Only the latest release on main receives security fixes. Older tagged
releases are not patched — pin a recent version in your dependencies.
| Version | Supported |
|---|---|
| latest | ✅ |
| < latest | ❌ |
Please do not open a public GitHub issue for security problems.
Email security reports to info@ginkelsoft.com with:
- A clear description of the issue and its impact.
- Steps to reproduce (proof-of-concept welcomed, but optional).
- The version / commit SHA you tested against.

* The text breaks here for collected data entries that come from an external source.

theorem passRow_get (e off e' a' : Nat) (g : Nat → Option (List Pair)) (h' : a' < 64) : ∀ (m : Nat) (k : Core), off + m ≤ 64 →
    ((List.range m).foldl (fun k2 col => k2.setAnchor e (off + col) ((k2.anchor e (off + col)).pass (g col))) k).anchor e' a' =
      if e' = e ∧ off ≤ a' ∧ a' < off + m then (k.anchor e' a').pass (g (a' - off)) else k.anchor e' a'
  | 0, k, _ => by rw [if_neg (by omega)]; rfl
  | m + 1, k, hm => by
    have ih := fun x hx => passRow_get e off e x g hx m k (by omega)
    rw [List.range_succ, List.foldl_append, List.foldl_cons, List.foldl_nil, setAnchor_get _ _ _ _ _ _ (by omega) h',
      passRow_get e off e' a' g h' m k (by omega)]
    by_cases h1 : e' = e
    · by_cases h2 : a' = off + m
      · subst h1 h2
        rw [if_pos ⟨rfl, rfl⟩, if_pos ⟨rfl, by omega, by omega⟩, ih _ h', if_neg (by omega)]
        congr 2; omega
      · rw [if_neg (fun h => h2 h.2)]
        exact if_congr (by omega) rfl rfl
    · rw [if_neg (fun h => h1 h.1), if_neg (fun h => h1 h.1), if_neg (fun h => h1 h.1)]

theorem streamTokens_eq (k : Core) (b : Bank) (p : BitVec 4) (act e0 t off stride : Nat) :
    streamTokens k b p act e0 t off stride = { k with anc := (streamTokens k b p act e0 t off stride).anc } := by
  unfold streamTokens; split
  · rfl
  · exact foldl_anc _ (fun k1 _ => foldl_anc _ (fun _ _ => rfl) _ k1) _ k

/-- R52, R77, R87: what a stream of tokens leaves in every entry. -/
theorem streamTokens_get (k : Core) (b : Bank) (p : BitVec 4) (act e0 off stride : Nat) {fa fw : OpFmt} {g : Nat}
    (hp : pairing p.toNat = some (fa, fw, g)) (hg : off + 64 / g ≤ 64) (e a : Nat) (ha : a < 64) : ∀ t : Nat,
    (streamTokens k b p act e0 t off stride).anchor e a =
      if (e0 ≤ e ∧ e < e0 + t) ∧ off ≤ a ∧ a < off + 64 / g then
        (k.anchor e a).pass (passPairs fa fw (k.readPm ((act + (e - e0) * stride) * 64) (64 * fa.bytes)) b.set (a - off))
      else k.anchor e a
  | 0 => by rw [if_neg (by omega)]; simp [streamTokens, hp]
  | t + 1 => by
    have ih := streamTokens_get k b p act e0 off stride hp hg e a ha t
    have he := streamTokens_eq k b p act e0 t off stride
    simp only [streamTokens, hp] at ih he ⊢
    rw [List.range_succ (n := t), List.foldl_append, List.foldl_cons, List.foldl_nil,
      passRow_get (e0 + t) off e a _ ha _ _ hg, ih]
    have hpm := congrArg Core.pm he
    simp only [Core.readPm] at hpm ⊢
    rw [hpm]
    by_cases h1 : e = e0 + t
    · subst h1
      rw [if_neg (show ¬ ((e0 ≤ e0 + t ∧ e0 + t < e0 + t) ∧ _) by omega)]
      have h3 : e0 + t - e0 = t := by omega
      simp [h3]
    · rw [if_neg (fun h => h1 h.1)]
      exact if_congr (by omega) rfl rfl

/-! ### Conversions and merges -/

theorem report_clean (rs : List Report) (h : ∀ r ∈ rs, r.resfail = false) : (joinReports rs).resfail = false := by
  have : ∀ (l : List Report) (a : Report), a.resfail = false → (∀ r ∈ l, r.resfail = false) → (l.foldl Report.and a).resfail = false := by
    intro l
    induction l with
    | nil => intro a ha _; exact ha
    | cons b l ih => intro a ha hl; exact ih _ (by simp [Report.and, ha, hl b (by simp)]) (fun r hr => hl r (by simp [hr]))
  exact this rs {} rfl h
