-- ==== Sys2Proof/Laws/Frames.lean ====
section
/-! SUPPORT. What the shared operations leave: interrupt bits and messages, error counters, events, completions, the trace. -/

namespace Sys2Proof.Machine

variable (s : State)
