-- ==== Sys2Proof/Laws/OnlyCore.lean ====
section
/-! SUPPORT. What each operation can touch: the core, its units, the sequencer and the fence. -/

set_option linter.all false

namespace Sys2Proof.Machine

open Sys2Proof.Safety

@[simp] theorem noteUse_only (u e : Nat) (T : List Part) (u0 s : State) (h0 : [.thm] ⊆ T) :
    only T u0 ((noteUse u e s)) ↔ only T u0 s := by
  refine only_step (T' := [.thm]) ?_ h0; unfold noteUse; simp

@[simp] theorem noteSum_only (kind core : Nat) (v : Int) (T : List Part) (u s : State) (h0 : [.sec] ⊆ T) :
    only T u ((noteSum kind core v s)) ↔ only T u s := by
  refine only_step (T' := [.sec]) ?_ h0; unfold noteSum; simp

@[simp] theorem sendVec_only (f v : Nat) (T : List Part) (u s : State) (h0 : [.host] ⊆ T) :
    only T u ((sendVec f v s)) ↔ only T u s := by
  refine only_step (T' := [.host]) ?_ h0; unfold sendVec; simp

@[simp] theorem pendSource_only (src : Nat) (T : List Part) (u s : State) (h0 : [.host, .glob] ⊆ T) :
    only T u ((pendSource src s)) ↔ only T u s := by
  refine only_step (T' := [.host, .glob]) ?_ h0; unfold pendSource; simp

@[simp] theorem signalPage_only (p : Nat) (T : List Part) (u s : State) (h0 : [.host, .glob] ⊆ T) :
    only T u ((signalPage p s)) ↔ only T u s := by
  refine only_step (T' := [.host, .glob]) ?_ h0; unfold signalPage; (repeat' split) <;> simp

@[simp] theorem raiseBits_only (p : Nat) (bits : Word) (T : List Part) (u s : State) (h0 : [.hdrs, .host, .glob] ⊆ T) :
    only T u ((raiseBits p bits s)) ↔ only T u s := by
  refine only_step (T' := [.hdrs, .host, .glob]) ?_ h0; unfold raiseBits; simp

@[simp] theorem raise_only (p n : Nat) (T : List Part) (u s : State) (h0 : [.hdrs, .host, .glob] ⊆ T) :
    only T u ((raise p n s)) ↔ only T u s := by
  refine only_step (T' := [.hdrs, .host, .glob]) ?_ h0; unfold raise; simp

@[simp] theorem errTrans_only (p : Nat) (T : List Part) (u s : State) (h0 : [.hdrs] ⊆ T) :
    only T u ((errTrans p s)) ↔ only T u s := by
  refine only_step (T' := [.hdrs]) ?_ h0; unfold errTrans; simp

@[simp] theorem errTransN_only (p n : Nat) (T : List Part) (u s : State) (h0 : [.hdrs] ⊆ T) :
    only T u ((errTransN p n s)) ↔ only T u s := by
  refine only_step (T' := [.hdrs]) ?_ h0; unfold errTransN; simp

@[simp] theorem errPerm_only (p : Nat) (T : List Part) (u s : State) (h0 : [.hdrs] ⊆ T) :
    only T u ((errPerm p s)) ↔ only T u s := by
  refine only_step (T' := [.hdrs]) ?_ h0; unfold errPerm; simp

@[simp] theorem campEvent_only (code value : Nat) (arg : Nat) (T : List Part) (u s : State) (h0 : [.hdrs, .host, .glob,
    .evts] ⊆ T) :
    only T u ((campEvent code value arg s)) ↔ only T u s := by
  refine only_step (T' := [.hdrs, .host, .glob, .evts]) ?_ h0; unfold campEvent; (repeat' split) <;> simp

- Optionally, a suggested fix.
You will receive an acknowledgement within 3 working days. We aim to ship a fix or mitigation within 30 days of a confirmed report, faster for high-severity issues.
In scope:
- Code in this repository, including the MCP server, HTTP client, and CI workflows.
- Documentation that could lead users to misconfigure their token storage or transport in a dangerous way.
Out of scope:
- Vulnerabilities in upstream dependencies — please report those to the
respective projects (e.g.
httpx,mcp,starlette). If a vulnerable dependency is being used here, we do want to know so we can bump it. - Issues in the Hetzner APIs themselves — report those to Hetzner.
- Social-engineering, phishing, or physical access attacks.
Once a fix is available, the reporter is credited in the release notes unless they prefer to remain anonymous. We coordinate the public disclosure timing with the reporter where reasonable.